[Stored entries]
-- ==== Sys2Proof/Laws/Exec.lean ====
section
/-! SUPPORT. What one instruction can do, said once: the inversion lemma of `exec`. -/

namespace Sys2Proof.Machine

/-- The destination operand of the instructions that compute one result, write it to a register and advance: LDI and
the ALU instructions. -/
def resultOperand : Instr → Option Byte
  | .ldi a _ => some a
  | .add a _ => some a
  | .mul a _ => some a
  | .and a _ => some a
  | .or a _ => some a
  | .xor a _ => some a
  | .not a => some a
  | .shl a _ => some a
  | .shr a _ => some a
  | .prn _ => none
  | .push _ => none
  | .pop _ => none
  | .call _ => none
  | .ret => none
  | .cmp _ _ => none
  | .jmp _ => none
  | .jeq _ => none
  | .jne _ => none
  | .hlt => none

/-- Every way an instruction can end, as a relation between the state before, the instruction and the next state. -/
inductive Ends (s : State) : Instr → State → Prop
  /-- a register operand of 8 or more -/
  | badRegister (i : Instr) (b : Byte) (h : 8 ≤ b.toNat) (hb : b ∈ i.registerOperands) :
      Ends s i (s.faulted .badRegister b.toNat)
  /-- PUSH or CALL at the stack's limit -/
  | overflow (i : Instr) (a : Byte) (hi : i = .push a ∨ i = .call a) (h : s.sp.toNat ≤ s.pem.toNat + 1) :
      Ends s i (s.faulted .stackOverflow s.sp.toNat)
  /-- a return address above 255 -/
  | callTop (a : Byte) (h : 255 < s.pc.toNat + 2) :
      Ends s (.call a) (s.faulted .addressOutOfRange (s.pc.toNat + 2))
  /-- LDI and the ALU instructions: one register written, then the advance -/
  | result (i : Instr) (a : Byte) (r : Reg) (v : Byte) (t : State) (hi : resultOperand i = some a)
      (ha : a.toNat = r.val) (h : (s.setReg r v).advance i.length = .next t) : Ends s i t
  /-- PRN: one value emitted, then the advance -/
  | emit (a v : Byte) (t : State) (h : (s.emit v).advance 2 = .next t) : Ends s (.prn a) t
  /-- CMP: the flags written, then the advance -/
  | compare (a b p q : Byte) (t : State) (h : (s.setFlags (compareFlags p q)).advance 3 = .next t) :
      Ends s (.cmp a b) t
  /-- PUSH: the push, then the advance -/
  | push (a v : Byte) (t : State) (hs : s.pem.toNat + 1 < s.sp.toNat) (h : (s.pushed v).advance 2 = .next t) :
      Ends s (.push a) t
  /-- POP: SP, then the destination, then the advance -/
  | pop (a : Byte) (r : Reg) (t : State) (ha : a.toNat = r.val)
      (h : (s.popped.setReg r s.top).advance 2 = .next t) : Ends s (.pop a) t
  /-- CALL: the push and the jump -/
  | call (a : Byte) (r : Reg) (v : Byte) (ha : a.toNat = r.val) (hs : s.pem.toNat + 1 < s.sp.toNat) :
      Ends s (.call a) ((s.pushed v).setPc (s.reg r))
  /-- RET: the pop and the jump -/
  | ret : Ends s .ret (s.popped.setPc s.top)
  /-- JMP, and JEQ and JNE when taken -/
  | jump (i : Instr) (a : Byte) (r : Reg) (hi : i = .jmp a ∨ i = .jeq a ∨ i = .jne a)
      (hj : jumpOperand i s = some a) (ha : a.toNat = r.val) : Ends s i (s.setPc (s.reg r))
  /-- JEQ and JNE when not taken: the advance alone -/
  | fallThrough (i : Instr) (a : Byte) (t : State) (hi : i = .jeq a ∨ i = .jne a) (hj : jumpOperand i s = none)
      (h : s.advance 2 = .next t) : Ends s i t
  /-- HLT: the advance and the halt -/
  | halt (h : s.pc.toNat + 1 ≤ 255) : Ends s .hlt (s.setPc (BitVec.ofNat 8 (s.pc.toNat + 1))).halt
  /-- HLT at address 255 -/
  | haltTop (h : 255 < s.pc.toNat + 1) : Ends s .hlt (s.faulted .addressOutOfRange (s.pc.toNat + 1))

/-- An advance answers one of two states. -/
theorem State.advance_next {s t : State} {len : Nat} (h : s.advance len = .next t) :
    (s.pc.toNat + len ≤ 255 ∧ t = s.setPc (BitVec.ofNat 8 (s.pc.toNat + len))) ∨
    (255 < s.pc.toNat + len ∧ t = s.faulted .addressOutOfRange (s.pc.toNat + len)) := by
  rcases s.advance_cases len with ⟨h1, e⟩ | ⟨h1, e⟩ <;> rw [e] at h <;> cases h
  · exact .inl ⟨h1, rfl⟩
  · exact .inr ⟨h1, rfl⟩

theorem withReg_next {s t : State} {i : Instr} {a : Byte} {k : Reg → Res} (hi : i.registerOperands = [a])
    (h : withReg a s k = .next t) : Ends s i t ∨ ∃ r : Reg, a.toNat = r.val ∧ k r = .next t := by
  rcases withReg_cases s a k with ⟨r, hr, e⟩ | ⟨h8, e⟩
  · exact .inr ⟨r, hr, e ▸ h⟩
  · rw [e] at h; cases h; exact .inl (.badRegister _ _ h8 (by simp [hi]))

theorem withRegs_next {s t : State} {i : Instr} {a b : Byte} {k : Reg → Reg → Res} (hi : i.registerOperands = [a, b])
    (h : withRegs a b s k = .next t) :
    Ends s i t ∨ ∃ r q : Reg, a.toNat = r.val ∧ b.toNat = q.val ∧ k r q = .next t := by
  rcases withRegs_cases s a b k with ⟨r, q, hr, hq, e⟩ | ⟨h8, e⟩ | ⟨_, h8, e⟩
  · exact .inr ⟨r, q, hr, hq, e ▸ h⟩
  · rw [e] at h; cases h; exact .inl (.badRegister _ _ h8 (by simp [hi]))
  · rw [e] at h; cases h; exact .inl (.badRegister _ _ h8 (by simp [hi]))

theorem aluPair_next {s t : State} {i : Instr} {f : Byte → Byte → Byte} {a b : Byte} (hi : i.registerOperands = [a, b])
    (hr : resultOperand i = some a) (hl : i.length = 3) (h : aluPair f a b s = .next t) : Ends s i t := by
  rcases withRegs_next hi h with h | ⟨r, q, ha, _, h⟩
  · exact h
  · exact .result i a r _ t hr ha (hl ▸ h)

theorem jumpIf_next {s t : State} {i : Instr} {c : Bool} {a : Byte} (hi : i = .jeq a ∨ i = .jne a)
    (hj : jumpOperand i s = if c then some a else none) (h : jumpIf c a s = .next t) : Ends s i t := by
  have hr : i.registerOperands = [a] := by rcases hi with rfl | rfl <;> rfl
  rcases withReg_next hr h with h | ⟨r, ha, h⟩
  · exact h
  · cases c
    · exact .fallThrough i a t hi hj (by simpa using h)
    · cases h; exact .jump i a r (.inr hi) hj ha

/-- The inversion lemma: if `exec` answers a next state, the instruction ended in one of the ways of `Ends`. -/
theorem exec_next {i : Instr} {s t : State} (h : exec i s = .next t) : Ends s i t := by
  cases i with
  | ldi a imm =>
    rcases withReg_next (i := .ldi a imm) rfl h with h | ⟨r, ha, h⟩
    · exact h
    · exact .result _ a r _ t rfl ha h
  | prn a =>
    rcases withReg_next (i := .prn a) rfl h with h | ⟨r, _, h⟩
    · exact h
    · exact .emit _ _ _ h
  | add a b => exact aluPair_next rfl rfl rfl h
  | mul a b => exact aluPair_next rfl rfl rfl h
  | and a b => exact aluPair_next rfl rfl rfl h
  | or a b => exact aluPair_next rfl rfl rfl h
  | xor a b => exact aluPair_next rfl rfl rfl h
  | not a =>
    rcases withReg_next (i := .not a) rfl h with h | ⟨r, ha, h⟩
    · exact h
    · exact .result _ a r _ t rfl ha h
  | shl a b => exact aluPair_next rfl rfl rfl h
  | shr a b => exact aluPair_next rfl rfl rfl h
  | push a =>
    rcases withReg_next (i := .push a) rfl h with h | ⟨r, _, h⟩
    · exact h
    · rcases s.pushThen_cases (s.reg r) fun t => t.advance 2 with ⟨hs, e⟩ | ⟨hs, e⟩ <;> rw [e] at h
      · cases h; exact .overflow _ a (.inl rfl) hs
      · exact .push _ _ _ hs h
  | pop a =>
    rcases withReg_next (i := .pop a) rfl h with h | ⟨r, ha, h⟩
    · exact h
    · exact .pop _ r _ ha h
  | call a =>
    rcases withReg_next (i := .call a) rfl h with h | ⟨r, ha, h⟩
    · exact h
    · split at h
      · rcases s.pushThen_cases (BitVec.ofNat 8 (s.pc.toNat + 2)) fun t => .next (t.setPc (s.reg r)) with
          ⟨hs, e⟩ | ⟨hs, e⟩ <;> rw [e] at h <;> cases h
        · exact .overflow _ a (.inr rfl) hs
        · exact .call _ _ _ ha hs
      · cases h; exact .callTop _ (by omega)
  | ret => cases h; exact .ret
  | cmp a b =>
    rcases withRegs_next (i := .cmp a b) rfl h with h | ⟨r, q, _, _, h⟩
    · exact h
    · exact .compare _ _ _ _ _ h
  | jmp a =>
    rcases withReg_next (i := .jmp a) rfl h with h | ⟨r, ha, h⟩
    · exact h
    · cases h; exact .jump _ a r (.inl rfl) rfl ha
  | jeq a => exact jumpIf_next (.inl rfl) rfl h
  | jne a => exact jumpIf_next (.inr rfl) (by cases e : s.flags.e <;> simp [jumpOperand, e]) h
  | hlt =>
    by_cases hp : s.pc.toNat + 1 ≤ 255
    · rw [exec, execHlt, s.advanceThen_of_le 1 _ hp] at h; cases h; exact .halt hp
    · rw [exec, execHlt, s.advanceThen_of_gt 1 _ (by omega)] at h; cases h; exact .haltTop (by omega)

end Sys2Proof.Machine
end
* * *
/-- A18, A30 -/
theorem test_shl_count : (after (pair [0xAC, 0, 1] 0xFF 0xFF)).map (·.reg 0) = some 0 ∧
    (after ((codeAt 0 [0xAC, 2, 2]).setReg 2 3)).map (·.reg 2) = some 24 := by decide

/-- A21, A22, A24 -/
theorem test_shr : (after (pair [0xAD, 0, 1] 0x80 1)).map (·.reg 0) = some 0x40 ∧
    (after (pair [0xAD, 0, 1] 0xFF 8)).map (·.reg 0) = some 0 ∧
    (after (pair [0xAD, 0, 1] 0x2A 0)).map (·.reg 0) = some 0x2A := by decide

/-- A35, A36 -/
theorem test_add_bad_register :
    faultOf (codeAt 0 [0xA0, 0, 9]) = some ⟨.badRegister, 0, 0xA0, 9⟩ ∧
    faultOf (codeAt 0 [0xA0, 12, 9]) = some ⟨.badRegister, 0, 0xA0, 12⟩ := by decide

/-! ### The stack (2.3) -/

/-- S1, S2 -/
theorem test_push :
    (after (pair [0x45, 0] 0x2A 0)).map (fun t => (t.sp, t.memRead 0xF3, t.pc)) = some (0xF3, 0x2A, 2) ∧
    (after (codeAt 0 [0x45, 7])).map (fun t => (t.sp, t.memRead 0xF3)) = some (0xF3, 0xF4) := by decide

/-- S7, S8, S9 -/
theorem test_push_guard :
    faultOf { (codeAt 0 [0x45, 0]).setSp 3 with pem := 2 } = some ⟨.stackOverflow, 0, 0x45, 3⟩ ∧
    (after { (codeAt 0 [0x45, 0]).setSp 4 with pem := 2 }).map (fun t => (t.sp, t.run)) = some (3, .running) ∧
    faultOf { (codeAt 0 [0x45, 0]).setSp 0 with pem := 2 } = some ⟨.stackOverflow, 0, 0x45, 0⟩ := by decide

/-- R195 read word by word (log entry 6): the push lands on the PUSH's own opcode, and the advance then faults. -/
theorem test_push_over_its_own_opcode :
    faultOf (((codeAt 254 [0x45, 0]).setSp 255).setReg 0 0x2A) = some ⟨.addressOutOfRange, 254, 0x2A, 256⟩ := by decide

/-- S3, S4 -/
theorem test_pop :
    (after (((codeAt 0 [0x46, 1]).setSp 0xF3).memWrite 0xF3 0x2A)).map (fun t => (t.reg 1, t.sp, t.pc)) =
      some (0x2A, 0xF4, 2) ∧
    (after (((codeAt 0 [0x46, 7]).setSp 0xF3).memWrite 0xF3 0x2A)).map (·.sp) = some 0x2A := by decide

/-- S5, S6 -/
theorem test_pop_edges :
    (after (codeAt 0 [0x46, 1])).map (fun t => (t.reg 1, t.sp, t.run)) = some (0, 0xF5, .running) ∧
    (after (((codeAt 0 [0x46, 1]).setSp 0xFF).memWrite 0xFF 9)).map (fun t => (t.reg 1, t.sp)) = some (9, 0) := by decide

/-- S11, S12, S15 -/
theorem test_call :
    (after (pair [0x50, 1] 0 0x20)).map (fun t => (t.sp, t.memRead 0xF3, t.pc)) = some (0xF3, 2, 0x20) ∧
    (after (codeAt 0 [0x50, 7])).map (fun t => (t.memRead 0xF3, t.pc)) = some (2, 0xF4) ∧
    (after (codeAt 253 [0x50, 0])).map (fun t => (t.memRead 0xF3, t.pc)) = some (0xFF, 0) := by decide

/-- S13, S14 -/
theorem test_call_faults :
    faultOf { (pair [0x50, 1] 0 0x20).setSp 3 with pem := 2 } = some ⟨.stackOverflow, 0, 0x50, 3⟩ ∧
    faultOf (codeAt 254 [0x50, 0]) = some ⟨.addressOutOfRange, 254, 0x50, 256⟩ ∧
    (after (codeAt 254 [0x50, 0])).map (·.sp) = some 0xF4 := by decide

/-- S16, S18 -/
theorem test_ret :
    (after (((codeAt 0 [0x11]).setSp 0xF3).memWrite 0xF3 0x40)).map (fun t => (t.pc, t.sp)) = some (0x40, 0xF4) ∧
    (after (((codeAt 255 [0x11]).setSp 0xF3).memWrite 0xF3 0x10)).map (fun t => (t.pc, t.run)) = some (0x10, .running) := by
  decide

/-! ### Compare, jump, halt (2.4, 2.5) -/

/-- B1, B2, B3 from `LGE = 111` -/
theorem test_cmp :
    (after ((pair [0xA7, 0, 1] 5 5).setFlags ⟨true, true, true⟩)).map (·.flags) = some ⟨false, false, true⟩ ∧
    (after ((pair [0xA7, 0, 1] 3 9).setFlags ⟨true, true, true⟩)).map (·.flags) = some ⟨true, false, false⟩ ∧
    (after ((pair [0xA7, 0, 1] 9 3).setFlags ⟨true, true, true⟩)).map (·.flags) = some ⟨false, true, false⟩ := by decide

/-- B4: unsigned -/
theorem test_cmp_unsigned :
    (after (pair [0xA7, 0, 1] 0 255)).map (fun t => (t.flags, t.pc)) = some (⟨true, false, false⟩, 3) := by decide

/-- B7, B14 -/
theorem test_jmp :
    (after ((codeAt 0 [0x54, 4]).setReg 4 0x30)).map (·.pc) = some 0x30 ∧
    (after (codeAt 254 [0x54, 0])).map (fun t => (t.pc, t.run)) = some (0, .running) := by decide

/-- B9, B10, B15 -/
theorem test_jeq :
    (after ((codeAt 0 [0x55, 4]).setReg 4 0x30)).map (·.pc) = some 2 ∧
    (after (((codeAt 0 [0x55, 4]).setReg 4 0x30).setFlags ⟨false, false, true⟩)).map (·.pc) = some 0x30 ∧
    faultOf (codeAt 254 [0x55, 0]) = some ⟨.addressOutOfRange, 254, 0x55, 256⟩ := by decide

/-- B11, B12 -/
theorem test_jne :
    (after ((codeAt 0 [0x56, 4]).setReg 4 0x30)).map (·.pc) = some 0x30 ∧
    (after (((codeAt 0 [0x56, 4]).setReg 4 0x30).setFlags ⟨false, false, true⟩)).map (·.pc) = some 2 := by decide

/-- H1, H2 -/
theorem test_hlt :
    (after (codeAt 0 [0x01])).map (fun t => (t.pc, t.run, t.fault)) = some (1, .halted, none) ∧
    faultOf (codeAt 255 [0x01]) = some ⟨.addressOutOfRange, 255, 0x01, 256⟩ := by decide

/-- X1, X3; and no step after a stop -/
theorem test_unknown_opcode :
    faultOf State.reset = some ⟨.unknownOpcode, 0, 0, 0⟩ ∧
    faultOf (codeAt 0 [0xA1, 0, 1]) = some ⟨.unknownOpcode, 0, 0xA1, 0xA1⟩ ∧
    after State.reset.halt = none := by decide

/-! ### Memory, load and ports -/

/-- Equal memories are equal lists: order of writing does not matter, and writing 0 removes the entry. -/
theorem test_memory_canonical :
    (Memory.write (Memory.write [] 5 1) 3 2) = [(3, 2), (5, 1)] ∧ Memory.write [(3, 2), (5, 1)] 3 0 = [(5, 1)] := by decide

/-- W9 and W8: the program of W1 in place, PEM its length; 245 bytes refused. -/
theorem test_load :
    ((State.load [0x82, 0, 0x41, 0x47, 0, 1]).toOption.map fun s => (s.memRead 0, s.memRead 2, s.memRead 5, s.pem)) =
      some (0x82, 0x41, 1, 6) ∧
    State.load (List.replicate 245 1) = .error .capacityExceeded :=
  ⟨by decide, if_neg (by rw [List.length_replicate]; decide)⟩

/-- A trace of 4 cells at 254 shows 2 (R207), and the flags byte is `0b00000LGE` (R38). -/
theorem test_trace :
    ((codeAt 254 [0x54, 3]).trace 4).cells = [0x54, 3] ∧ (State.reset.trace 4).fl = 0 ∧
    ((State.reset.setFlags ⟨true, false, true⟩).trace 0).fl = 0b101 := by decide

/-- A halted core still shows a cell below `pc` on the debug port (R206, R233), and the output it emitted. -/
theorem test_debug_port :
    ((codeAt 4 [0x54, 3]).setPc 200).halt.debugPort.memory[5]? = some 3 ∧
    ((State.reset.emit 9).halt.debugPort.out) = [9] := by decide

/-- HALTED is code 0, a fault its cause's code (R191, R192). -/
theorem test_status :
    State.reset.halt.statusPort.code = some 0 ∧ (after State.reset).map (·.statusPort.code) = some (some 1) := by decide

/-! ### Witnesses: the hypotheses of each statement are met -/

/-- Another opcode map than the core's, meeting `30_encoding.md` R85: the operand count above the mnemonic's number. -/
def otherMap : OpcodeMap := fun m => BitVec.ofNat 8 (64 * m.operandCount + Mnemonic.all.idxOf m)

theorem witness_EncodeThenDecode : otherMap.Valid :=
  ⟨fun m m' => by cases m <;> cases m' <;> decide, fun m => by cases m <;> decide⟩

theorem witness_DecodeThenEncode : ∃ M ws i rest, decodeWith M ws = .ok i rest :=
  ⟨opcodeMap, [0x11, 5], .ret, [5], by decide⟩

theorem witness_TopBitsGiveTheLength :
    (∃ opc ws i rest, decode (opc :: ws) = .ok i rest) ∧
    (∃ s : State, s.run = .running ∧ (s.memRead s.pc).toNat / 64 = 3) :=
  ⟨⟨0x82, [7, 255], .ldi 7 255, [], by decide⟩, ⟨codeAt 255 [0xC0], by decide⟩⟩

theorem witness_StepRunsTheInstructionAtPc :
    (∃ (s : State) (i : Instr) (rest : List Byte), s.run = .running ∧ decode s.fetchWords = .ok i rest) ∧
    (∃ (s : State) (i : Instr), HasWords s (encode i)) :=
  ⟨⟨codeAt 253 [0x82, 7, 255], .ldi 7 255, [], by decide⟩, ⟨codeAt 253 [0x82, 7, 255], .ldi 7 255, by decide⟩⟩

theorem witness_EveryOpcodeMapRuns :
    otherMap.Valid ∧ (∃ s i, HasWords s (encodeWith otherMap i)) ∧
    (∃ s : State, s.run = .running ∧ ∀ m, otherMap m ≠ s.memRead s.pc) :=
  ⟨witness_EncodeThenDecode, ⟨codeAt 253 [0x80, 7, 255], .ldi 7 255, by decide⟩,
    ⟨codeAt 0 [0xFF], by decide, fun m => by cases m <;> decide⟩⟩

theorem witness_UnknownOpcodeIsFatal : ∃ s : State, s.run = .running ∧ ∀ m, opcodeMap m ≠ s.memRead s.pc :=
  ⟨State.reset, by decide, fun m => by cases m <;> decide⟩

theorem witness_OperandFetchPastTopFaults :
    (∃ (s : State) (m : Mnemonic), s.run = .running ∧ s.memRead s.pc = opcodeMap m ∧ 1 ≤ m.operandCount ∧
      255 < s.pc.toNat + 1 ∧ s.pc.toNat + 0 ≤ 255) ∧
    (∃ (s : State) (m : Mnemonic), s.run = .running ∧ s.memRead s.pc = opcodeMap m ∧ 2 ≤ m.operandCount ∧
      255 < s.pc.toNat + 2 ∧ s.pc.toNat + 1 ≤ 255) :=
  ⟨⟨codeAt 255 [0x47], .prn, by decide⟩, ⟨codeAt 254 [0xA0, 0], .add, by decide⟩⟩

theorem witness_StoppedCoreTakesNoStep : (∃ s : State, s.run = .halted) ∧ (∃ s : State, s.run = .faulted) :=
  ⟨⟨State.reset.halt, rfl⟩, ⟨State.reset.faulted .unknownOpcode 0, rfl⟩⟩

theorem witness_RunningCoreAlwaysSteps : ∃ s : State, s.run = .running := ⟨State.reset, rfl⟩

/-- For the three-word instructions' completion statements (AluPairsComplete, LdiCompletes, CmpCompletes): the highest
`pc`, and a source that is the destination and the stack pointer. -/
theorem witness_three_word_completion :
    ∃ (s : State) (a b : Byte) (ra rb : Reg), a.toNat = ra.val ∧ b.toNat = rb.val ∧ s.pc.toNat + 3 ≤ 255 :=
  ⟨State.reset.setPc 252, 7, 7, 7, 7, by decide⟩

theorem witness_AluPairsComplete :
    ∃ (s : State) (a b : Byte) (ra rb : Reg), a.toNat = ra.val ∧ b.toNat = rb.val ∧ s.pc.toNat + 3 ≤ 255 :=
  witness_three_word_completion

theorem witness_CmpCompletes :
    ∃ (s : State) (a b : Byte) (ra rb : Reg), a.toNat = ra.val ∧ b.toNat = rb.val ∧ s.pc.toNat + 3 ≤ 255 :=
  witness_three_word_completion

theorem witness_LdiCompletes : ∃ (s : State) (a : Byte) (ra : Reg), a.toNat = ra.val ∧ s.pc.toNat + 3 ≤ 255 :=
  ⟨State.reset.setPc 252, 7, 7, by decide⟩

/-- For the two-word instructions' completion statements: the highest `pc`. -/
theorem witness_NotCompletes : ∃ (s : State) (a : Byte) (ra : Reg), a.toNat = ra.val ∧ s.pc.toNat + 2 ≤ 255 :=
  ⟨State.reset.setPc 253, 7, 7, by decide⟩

Assigned task: Begin at the line above that has "-- ==== Sys2Proof/Laws/Exec.lean" and stop after the line that has "a => some a", copying each line exactly and adding nothing else.

Solution to this exercise:
-- ==== Sys2Proof/Laws/Exec.lean ====
section
/-! SUPPORT. What one instruction can do, said once: the inversion lemma of `exec`. -/

namespace Sys2Proof.Machine

/-- The destination operand of the instructions that compute one result, write it to a register and advance: LDI and
the ALU instructions. -/
def resultOperand : Instr → Option Byte
  | .ldi a _ => some a
  | .add a _ => some a
  | .mul a _ => some a
  | .and a _ => some a
  | .or a _ => some a
  | .xor a _ => some a
  | .not a => some a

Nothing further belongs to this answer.